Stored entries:
BEGIN
-- ==== Sys2Proof/Certificates/Slice0/Obligations.lean ====
section
/-! DEFINITION. The statements about the model that the provers take up: one definition each. Each says in its docstring which
rules of spec/ it formalises. Register instructions are stated through `Clear` (the checks and waits that an instruction
passes) and `YieldsReg` (its result with its whole frame) of Safety. -/

open Sys2Proof Sys2Proof.Machine

/-! ### Encoding and the step -/

/-- Decoding the word that the encoder writes gives the instruction back, for every well-formed instruction that has a word
(R219 to R232); a word of fate FIELDS_ILLEGAL must be one whose fields name no instruction. -/
def Obligations.DecodeEncode : Prop :=
  ∀ (i : Instr) (w : IWord), i.wellFormed = true → (∀ v, i = .fieldsIllegal v → fieldsRejected v = true) →
    encode i = some w → decode w = i

/-- Words written out from the encodings of R224 and R230 decode to the instructions they stand for, some of every group of the
opcode table: each is the sum of its fields at their places. -/
def Obligations.DecodedWords : Prop :=
  decode (.ofNat 32 (0x01 * 2 ^ 25 + 5 * 2 ^ 20 + 6 * 2 ^ 14 + 39 * 2 ^ 8 + 0x01)) = .sub 5 6 39 ∧
  decode (.ofNat 32 (0x09 * 2 ^ 25 + 3 * 2 ^ 20 + 4 * 2 ^ 14 + 16383)) = .addi 3 4 16383 ∧
  decode (.ofNat 32 (0x13 * 2 ^ 25 + 7 * 2 ^ 20 + 2 * 2 ^ 14 + 9)) = .ld8 7 2 9 ∧
  decode (.ofNat 32 (0x17 * 2 ^ 25 + 38 * 2 ^ 19 + 2 * 2 ^ 14 + 9)) = .st8 38 2 9 ∧
  decode (.ofNat 32 0xE4000005) = .trap 0 5 ∧ decode (.ofNat 32 0xEC500001) = .feat 5 0 1 ∧
  decode (.ofNat 32 0xD0850000) = .chartLd 4 10 0 0 ∧ decode (.ofNat 32 0xD2528000) = .chartWin 5 10 ∧
  decode (.ofNat 32 (0x1E * 2 ^ 25 + 21 * 2 ^ 20 + 9 * 2 ^ 14 + 51 * 2 ^ 8 + 2 ^ 4)) = .amoAdd 21 9 51 1 ∧
  decode (.ofNat 32 (0x28 * 2 ^ 25 + 38 * 2 ^ 19 + 173507)) = .beqz 38 173507 ∧
  decode (.ofNat 32 (0x33 * 2 ^ 25 + 21 * 2 ^ 20 + 9 * 2 ^ 14 + 51 * 2 ^ 8)) = .start 21 9 51 ∧
  decode (.ofNat 32 (0x41 * 2 ^ 25 + 5 * 2 ^ 21 + 9 * 2 ^ 15 + 51 * 2 ^ 9 + 2 ^ 8 + 165)) = .tld 5 9 51 1 165 ∧
  decode (.ofNat 32 (0x47 * 2 ^ 25 + 5 * 2 ^ 21 + 9 * 2 ^ 17 + 2 * 2 ^ 13 + 10 * 2 ^ 9 + 2 ^ 3 + 5)) = .tadd 5 9 2 10 1 5 ∧
  decode (.ofNat 32 (0x58 * 2 ^ 25 + 13 * 2 ^ 21 + 2 ^ 20 + 51 * 2 ^ 14 + 2 ^ 13 + 38 * 2 ^ 7)) = .mma 13 1 51 1 38 ∧
  decode (.ofNat 32 (0x63 * 2 ^ 25 + 21 * 2 ^ 20 + 9 * 2 ^ 14 + 0x02)) = .barArrive 21 9 ∧
  decode 0 = .unassignedWord 0 ∧ decode (.ofNat 32 0xFFFFFFFF) = .unassignedWord (.ofNat 32 0xFFFFFFFF)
END
Using the data above, repeat exactly the lines that begin at the line with "decode (.ofNat 32 (0x09" and end at the line with "decode (.ofNat 32 0xE4000005)", both ends included.

  decode (.ofNat 32 (0x09 * 2 ^ 25 + 3 * 2 ^ 20 + 4 * 2 ^ 14 + 16383)) = .addi 3 4 16383 ∧
  decode (.ofNat 32 (0x13 * 2 ^ 25 + 7 * 2 ^ 20 + 2 * 2 ^ 14 + 9)) = .ld8 7 2 9 ∧
  decode (.ofNat 32 (0x17 * 2 ^ 25 + 38 * 2 ^ 19 + 2 * 2 ^ 14 + 9)) = .st8 38 2 9 ∧
  decode (.ofNat 32 0xE4000005) = .trap 0 5 ∧ decode (.ofNat 32 0xEC500001) = .feat 5 0 1 ∧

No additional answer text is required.